-- Opening Marker --
/-- A response for an engine of a core whose reset has taken the request away: absorbed at the roadblock, or discarded and counted
once it is lowered (R376, R377). -/
def lateAnswer (s : State) (core eng : Nat) : State :=
  if roadblocked s (.core core) || engineBlocked s core eng then s else addEvent s (pgCtl (dieOfCore core)) 1

/-- A request of a DM slot has reached its channel or cache, which answers it; the response reaches the core (R140, R261). -/
def dmLanded (s : State) (p : Packet) (core slot seq : Nat) (resp : Bool) : State :=
  let mine := fun (r : DmReq) => r.seq == seq
  if resp && !(getCore s core).reqs.any (fun e => e.1 == slot && e.2.any mine) then lateAnswer s core 4
  else if resp then
    modCore s core (fun x => { x with reqs := x.reqs.map (fun e =>
      if e.1 == slot then (e.1, e.2.map (fun r => if mine r then { r with away := false, mark := r.mark || p.mark } else r)) else e) })
  else
    match look (getCore s core).reqs slot none with
    | some r =>
      if mine r then
        inject s { cargo := .dm core slot seq true, src := p.dst, dst := p.src, cw := if r.kind == 1 then 0 else p.cw, resp := true,
                   flits := if r.kind == 1 then 1 else flitsOf ((r.pieces.map (fun x => x.len)).sum), mark := p.mark }
      else s
    | none => s

/-- A packet leaves the fabric at its destination. -/
def landed (s : State) (p : Packet) : State :=
  match p.cargo with
  | .msg m => arrived s { m with mark := m.mark || p.mark }
  | .egress port wide m => pushEgress s port false wide { m with mark := m.mark || p.mark }
  | .transit port m =>
    let m := { m with mark := m.mark || p.mark }
    if m.dstChip == chipId s then postFrom s port m else pushEgress s port true true m
  | .dm core slot seq resp => dmLanded s p core slot seq resp

/-- A packet is refused at the edge of a fenced die (R376, R387): a message goes to its arrival command with FENCED as its code, and
so does a chip-bound request, which that command answers; a chip-bound answer is lost; a DM slot learns it. -/
def refuse (s : State) (p : Packet) : State :=
  match p.cargo with
  | .msg m => arrived s { m with code := Code.fenced.num }
  | .egress _ _ m => if m.resp then s else arrived s { m with code := Code.fenced.num }
  | .transit _ _ => s
  | .dm core slot seq _ =>
    modCore s core (fun x => { x with reqs := x.reqs.map (fun e =>
      if e.1 == slot then
        (e.1, e.2.map (fun r => if r.seq == seq then { r with away := false, bad := Code.fenced.num } else r)) else e) })

/-- The crossbar port by which a packet enters the column that rotation chose, which then moves on (Table 72). -/
def rotate (s : State) (p : Packet) (q : Place) : State :=
  let turn := fun (k : Nat) =>
    { s with fabric := { s.fabric with rot := store s.fabric.rot k ((look s.fabric.rot k 0 + 1) % 40) } }
  let across := match q, p.dst with
    | .column d _ _ i, .block e n => e != d || gateOf n != i
    | .column d _ _ _, .site e _ _ => e != d
    | _, _ => false
  if !across then s
  else match p.here, p.src with
    | none, .block d n => turn (d * 128 + n)
    | some (.bridge k), _ => turn (bridgeEnd k * 128 + (65 - k % 3))
    | _, _ => s

/-- The winner of an output makes its hop. -/
def takeHop (s : State) (p : Packet) (h : Hop) : State :=
  let s := { s with fabric := { s.fabric with packets := s.fabric.packets.erase p } }
  let s := match p.here with | some q => countPast s q p.flits | none => countIn s p.src p.cw p.flits
  match h with
  | .arrive => landed s p
  | .refuse => refuse s p
  | .move q _ cost =>
    let s := rotate s p q
    inject s { p with here := some q, wait := cost }

/-- One output chooses among the packets that want it. -/
def serveOutput (s : State) (l : List (Nat × Packet × Hop)) (o : Bool × Place) : State :=
  let mine := l.filter (fun e => outputOf e.2.1 e.2.2 == o)
  let (w, a) := drr (cwWeight s (placeDie o.2)) (fun cw => (firstOf mine cw).map (fun e => e.2.1.flits)) 64 (arbOf s o)
  match w.bind (firstOf mine) with
  | none => setArb s o a
  | some (_, p, h) => takeHop (setArb s o { a with busy := ceilDiv p.flits (outputWidth s o) }) p h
-- Closing Marker --
▶ _Instructions for the task_:
Repeat exactly, please, each line from the beginning of the data through the line with "def lateAnswer (s" in it, and only those lines.

▶ _Output below_:
/-- A response for an engine of a core whose reset has taken the request away: absorbed at the roadblock, or discarded and counted
once it is lowered (R376, R377). -/
def lateAnswer (s : State) (core eng : Nat) : State :=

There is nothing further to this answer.